The International Committee for Future Accelerators (ICFA) issued a statement to support the construction of the International Linear Collider (ILC) operating at 250 giga electron volts (GeV) ICFA also stated its continuing support for the ILC and its encouragement of the collider’s timely realisation as an international project led by Japanese initiative.
Professor Geoffrey Taylor, ICFA Chair said "In just 5 years since its discovery, the world's particle physicists are ready to build a Higgs factory"
The statement was issued at the 12th ICFA seminar held in Ottawa, Canada from 6 to 9 November 2017.
“It is great to see so much congruency among all major particle physics players in the world,” said Joachim Mnich, Director of Particle Physics and Astroparticle Physics at DESY, Germany, and current chair of ICFA. “Particle physics has produced major discoveries that have attracted the attention of people around the globe like the Higgs particle. The next steps will be even more global as we further explore open fundamental questions using more powerful accelerators. The world’s scientists are coming together to chart this exciting future.”
The full text of the ICFA statement (issued 8 November 2017):
ICFA Statement on the ILC Operating at 250 GeV as a Higgs Boson Factory
The discovery of a Higgs boson in 2012 at the Large Hadron Collider (LHC) at CERN is one of the most significant recent breakthroughs in science and marks a major step forward in fundamental physics. Precision studies of the Higgs boson will further deepen our understanding of the most fundamental laws of matter and its interactions.
The International Linear Collider (ILC) operating at 250 GeV center-of-mass energy will provide excellent science from precision studies of the Higgs boson. Therefore, ICFA considers the ILC a key science project complementary to the LHC and its upgrade.
ICFA welcomes the efforts by the Linear Collider Collaboration on cost reductions for the ILC, which indicate that up to 40% cost reduction relative to the 2013 Technical Design Report (500 GeV ILC) is possible for a 250 GeV collider.
ICFA emphasises the extendibility of the ILC to higher energies and notes that there is large discovery potential with important additional measurements accessible at energies beyond 250 GeV.
ICFA thus supports the conclusions of the Linear Collider Board (LCB) in their report presented at this meeting and very strongly encourages Japan to realise the ILC in a timely fashion as a Higgs boson factory with a center-of-mass energy of 250 GeV as an international project1, led by Japanese initiative.
1 In the LCB report the European XFEL and FAIR are mentioned as recent examples for international projects.
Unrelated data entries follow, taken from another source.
-- ==== Sys2Proof/Safety.lean ====
section
/-! DEFINITION. Safety.lean: the terms the claims use: the opcode table of spec/30_encoding.md R97, the preconditions
of R266 in one table, the part enable_mux plays in an operation (R152), the events a claim speaks of, and the invariants
of spec/10_state.md R41. -/

namespace Sys2Proof.Machine

/-! ### The opcode table -/

/-- The mnemonic of a command (R96). -/
def mnemonic : Instr → String
  | .cfgfreq _ => "CFGFREQ"
  | .setduty _ => "SETDUTY"
  | .on => "ON"
  | .off => "OFF"
  | .setpol _ => "SETPOL"
  | .setpre _ => "SETPRE"
  | .getduty => "GETDUTY"
  | .getfreq => "GETFREQ"
  | .pbstart _ _ _ => "PBSTART"
  | .pbstop => "PBSTOP"
  | .pbsync => "PBSYNC"
  | .pbpos => "PBPOS"
  | .detach => "DETACH"

/-- One row of the table of R97. -/
structure OpcodeRow where
  name : String
  fixed : CommandWord
  mask : CommandWord
deriving DecidableEq, Repr

/-- The table of R97. -/
def opcodeRows : List OpcodeRow := [
  ⟨"CFGFREQ", 0x01000000000000000000000000000000, 0xFFFFFFFFFFFFFFFFFFFFFFFF00000000⟩,
  ⟨"SETDUTY", 0x02000000000000000000000000000000, 0xFFFFFFFFFFFFFFFFFFFFFFFF00000000⟩,
  ⟨"ON", 0x03000000000000000000000000000000, 0xFFFFFFFFFFFFFFFFFFFFFFFFFFFFFFFF⟩,
  ⟨"OFF", 0x04000000000000000000000000000000, 0xFFFFFFFFFFFFFFFFFFFFFFFFFFFFFFFF⟩,
  ⟨"SETPOL", 0x05000000000000000000000000000000, 0xFFFFFFFFFFFFFFFFFFFFFFFFFFFFFFFE⟩,
  ⟨"SETPRE", 0x06000000000000000000000000000000, 0xFFFFFFFFFFFFFFFFFFFFFFFF00000000⟩,
  ⟨"GETDUTY", 0x07000000000000000000000000000000, 0xFFFFFFFFFFFFFFFFFFFFFFFFFFFFFFFF⟩,
  ⟨"GETFREQ", 0x08000000000000000000000000000000, 0xFFFFFFFFFFFFFFFFFFFFFFFFFFFFFFFF⟩,
  ⟨"PBSTART", 0x10000000000000000000000000000000, 0xFFFFFFFF000000000000000000000000⟩,
  ⟨"PBSTOP", 0x11000000000000000000000000000000, 0xFFFFFFFFFFFFFFFFFFFFFFFFFFFFFFFF⟩,
  ⟨"PBSYNC", 0x12000000000000000000000000000000, 0xFFFFFFFFFFFFFFFFFFFFFFFFFFFFFFFF⟩,
  ⟨"PBPOS", 0x13000000000000000000000000000000, 0xFFFFFFFFFFFFFFFFFFFFFFFFFFFFFFFF⟩,
  ⟨"DETACH", 0x20000000000000000000000000000000, 0xFFFFFFFFFFFFFFFFFFFFFFFFFFFFFFFF⟩]

/-! ### Preconditions and accesses -/

/-- The error of the first of a command's own preconditions that fails, in the order of R266 step 4 (R260, R262, R263). -/
def preconditionError (s : State) : Instr → Option ErrorKind
  | .cfgfreq a => if clampFreq s.platform a.toInt = 0 then some .configError else none
  | .setduty a =>
    if a.toInt < 0 ∨ 100 < a.toInt then some .configError
    else if a.toInt ≠ 0 ∧ s.regs.configured = false then some .stateError
    else if a.toInt ≠ 0 ∧ s.regs.reloadValue = 0xFFFFFFFE then some .configError
    else none
  | .on =>
    if s.regs.configured = false then some .stateError
    else if s.regs.reloadValue.toNat < s.regs.matchValue.toNat ∧ s.regs.matchValue.toNat ≤ 0xFFFFFFFE then none
    else some .configError
  | .off => none
  | .setpol _ => none
  | .setpre a => if a.toInt ≤ 0 then some .configError else if 256 ≤ a.toInt then some .configError else none
  | .getduty =>
    if s.regs.flags.started = false then some .stateError
    else if s.regs.reloadValue = 0xFFFFFFFE then some .configError
    else if s.regs.reloadValue.toNat < s.regs.matchValue.toNat ∧ s.regs.matchValue.toNat ≤ 0xFFFFFFFE then none
    else some .configError
  | .getfreq => none
  | .pbstart a b _ =>
    if s.regs.active = true ∨ s.regs.seqState ≠ .idle then some .busyError
    else if 2 ^ 32 < a.toNat + b.toNat then some .configError
    else none
  | .pbstop => none
  | .pbsync => none
  | .pbpos => none
  | .detach => if s.regs.active = true ∨ s.regs.seqState ≠ .idle then some .busyError else none

/-- The command is an operation that runs enable_mux once its preconditions have passed (R152): the six mutating
operations, and PBSTOP and PBSYNC through op_turn_off while a session is active. -/
def runsEnableMux (s : State) : Instr → Bool
  | .cfgfreq _ => true
  | .setduty _ => true
  | .on => true
  | .off => true
  | .setpol _ => true
  | .setpre _ => true
  | .getduty => false
  | .getfreq => false
  | .pbstart _ _ _ => false
  | .pbstop => s.regs.active
  | .pbsync => s.regs.active
  | .pbpos => false
  | .detach => false

/-- The access answered with success. -/
def succeeded : Config.Answer → Bool
  | .failed => false
  | .done _ => true

/-- The environment answers the next `n` accesses with success (R62). -/
abbrev State.accepts (s : State) (n : Nat) : Prop := ∀ k < n, succeeded (s.answer k) = true

/-- How many accesses enable_mux makes where both succeed: none once the mux has been saved (R152). -/
def muxAnswers (s : State) : Nat := if s.regs.muxSaved then 0 else 2

/-- The events of an enable_mux whose accesses succeed: `[mux]` of R172. -/
def muxEvents (s : State) : List Event :=
  if s.regs.muxSaved then []
  else match s.answer 0 with
    | .done v => [.read16 s.platform.muxOff (some v), .write16 s.platform.muxOff (muxValue s.platform.muxFn v) true]
    | .failed => []

/-- The block's registers after an enable_mux whose accesses succeed (R152). -/
def muxRegs (s : State) : Regs :=
  if s.regs.muxSaved then s.regs
  else match s.answer 0 with
    | .done v => { s.regs with muxSaved := true, savedMux := v }
    | .failed => s.regs

/-! ### Events -/

/-- The event is an access that failed (`-> ERR` in R82). -/
def Event.failed : Event → Bool
  | .write32 _ _ ok => !ok
  | .read16 _ v => v.isNone
  | .write16 _ _ ok => !ok
  | .memRead _ _ => false
  | .response _ => false
  | .tick => false

/-- The event is a response. -/
def Event.isResponse : Event → Bool
  | .response _ => true
  | .write32 _ _ _ => false
  | .read16 _ _ => false
  | .write16 _ _ _ => false
  | .memRead _ _ => false
  | .tick => false

/-- What R61, R66, R70, R71 and R101 allow an event of a transition from `s` to be. The control word's bits 6 and 31:8
are 0 (R31). -/
def Event.Conforms (s : State) : Event → Prop
  | .write32 addr v _ =>
    ∃ r, addr = regAddr s.platform r ∧ (r = .ctrl → v &&& 0xFFFFFF40 = 0)
  | .read16 off _ => off = s.platform.muxOff ∧ s.regs.muxSaved = false
  | .write16 off v _ =>
    off = s.platform.muxOff ∧
      (s.regs.muxSaved = true → v = s.regs.savedMux) ∧ (s.regs.muxSaved = false → ∃ u, v = muxValue s.platform.muxFn u)
  | .memRead addr b =>
    s.regs.seqState = .load ∧ addr = s.regs.bufBase + s.regs.cursor ∧ b = s.mem.read addr.toNat
  | .response r => r.status.code.toNat ≤ 6
  | .tick => s.nextInput = .tick

/-! ### The invariants of R41 -/

/-- The eleven items of R41, in its order. -/
structure Regs.InvariantsR41 (p : Config.Platform) (r : Regs) : Prop where
  item1 : r.flags.started = true → r.configured = true ∧ r.detached = false
  item2 : r.configured = true →
    r.muxSaved = true ∧ 2 ≤ r.frequency.toNat ∧ r.frequency.toNat % 2 = 0 ∧ r.frequency.toNat ≤ p.inputFreq / 2 ∧
      r.reloadValue.toNat = 0xFFFFFFFF - (p.inputFreq / r.frequency.toNat - 1)
  item3 : r.configured = false → r.frequency = 0 ∧ r.reloadValue = 0 ∧ r.matchValue = 0
  item4 : r.active = true → r.seqState ≠ .idle ∧ r.detached = false
  item5 : r.seqState ≠ .idle → r.detached = false ∧ r.cursor ≤ r.bufLen ∧ r.bufBase.toNat + r.bufLen.toNat ≤ 2 ^ 32
  item6 : r.seqState = .load → r.cursor < r.bufLen
  item7 : r.seqState = .idle → r.active = false
  item8 : r.matchValue ≠ 0 → r.configured = true
  item9 : p.prescaleMode = .merge →
    r.flags.autoreload = true ∧ (r.flags.prescaleEnable = false → r.flags.prescaleRatio = 0)
  item10 : r.sleepCnt ≤ r.interval
  item11 : (r.seqState = .idle → r.pbErr = none ∧ r.sleepCnt = 0) ∧ (r.pbErr ≠ none → r.seqState = .check) ∧
    (r.sleepCnt ≠ 0 → r.seqState = .sleep)

/-- What every step keeps: R11's constraints, R41's items, that a sample being slept on is one of the buffer (which
item 5 needs to be kept by seq_advance), and the canonical form of the sample memory. -/
structure State.Inv (s : State) : Prop where
  platform : s.platform.Valid
  items : s.regs.InvariantsR41 s.platform
  sleeping : s.regs.seqState = .sleep → s.regs.cursor < s.regs.bufLen
  memory : s.mem.wf

/-! ### Sessions -/

/-- What a seq_load leaves that records the error `e` (R212): the input taken, `n` answers used, the error recorded in the
registers `r` that the operations before it committed, and the sample read followed by the events `es`. -/
def failedLoad (s : State) (n : Nat) (r : Regs) (e : ErrorKind) (es : List Event) : State :=
  let addr := s.regs.bufBase + s.regs.cursor
  { s with
    inputs := s.inputs.drop 1
    inputNo := s.inputNo + 1
    regs := { r with pbErr := some e, seqState := .check }
    answers := s.answers.drop n
    answerNo := s.answerNo + n
    trace := s.trace ++ .memRead addr (s.mem.read addr.toNat) :: es }

/-- What a session's exit leaves whose op_turn_off failed (R211): the input taken, `n` answers used, the session ended in
the registers `r` that op_turn_off left, the events `es`, and the response with the error `e`. -/
def failedExit (s : State) (n : Nat) (r : Regs) (e : ErrorKind) (es : List Event) : State :=
  { s with
    inputs := s.inputs.drop 1
    inputNo := s.inputNo + 1
    regs := { r with active := false, pbErr := none, seqState := .idle }
    answers := s.answers.drop n
    answerNo := s.answerNo + n
    trace := s.trace ++ es ++ [.response ⟨0x10, .error e, s.regs.cursor⟩] }

/-- The inputs of one iteration of a session (R215): seq_check, seq_load, `interval` ticks, seq_advance. -/
def iterationInputs (interval : Nat) : List Config.Input :=
  [.sequencer, .sequencer] ++ List.replicate interval .tick ++ [.sequencer]

/-- The inputs of a session of `n` samples that is neither stopped nor failed (R215). -/
def sessionInputs (interval : Nat) : Nat → List Config.Input
  | 0 => [.sequencer]
  | n + 1 => iterationInputs interval ++ sessionInputs interval n

/-- The addresses and bytes of the sample reads of a trace, in order. -/
def sampleReads : List Event → List (Word × Byte)
  | [] => []
  | .memRead a b :: es => (a, b) :: sampleReads es
  | .write32 _ _ _ :: es => sampleReads es
  | .read16 _ _ :: es => sampleReads es
  | .write16 _ _ _ :: es => sampleReads es
  | .response _ :: es => sampleReads es
  | .tick :: es => sampleReads es

/-- How many transitions of the sequencer and counted ticks a stopped session still needs at most (R217). -/
def drainLeft (r : Regs) : Nat :=
  match r.seqState with
  | .idle => 0
  | .check => 1
  | .sleep => r.sleepCnt.toNat + 2
  | .load => r.interval.toNat + 3

end Sys2Proof.Machine
end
“This is a very positive step for the future of physics and one we can expect a lot sooner than expected.” Says CoEPP Director and IFCA Board Member, Prof Geoffrey Taylor.
Ottawa, November 2017
About ICFA
ICFA, the International Committee for Future Accelerators, was created to facilitate international collaboration in the construction and use of accelerators for high energy physics. The Committee has 16 members, selected primarily from the regions most deeply involved in high-energy physics.
About the ILC
The Linear Collider Collaboration (LCC) is an international endeavour that brings together about 2400 scientists and engineers from more than 300 universities and laboratories in 49 countries and regions. Consisting of two linear accelerators that face each other, the ILC will accelerate and collide electrons and their anti-particles, positrons. Superconducting accelerator cavities operating at temperatures near absolute zero give the particles more and more energy until they collide in the detectors at the centre of the machine.
At the height of operation, bunches of electrons and positrons will collide roughly 7,000 times per second at a total collision energy of 250 GeV, creating a surge of new particles that are tracked and registered in the ILC’s detectors. Each bunch will contain 20 billion electrons or positrons concentrated into an area much smaller than that of a human hair.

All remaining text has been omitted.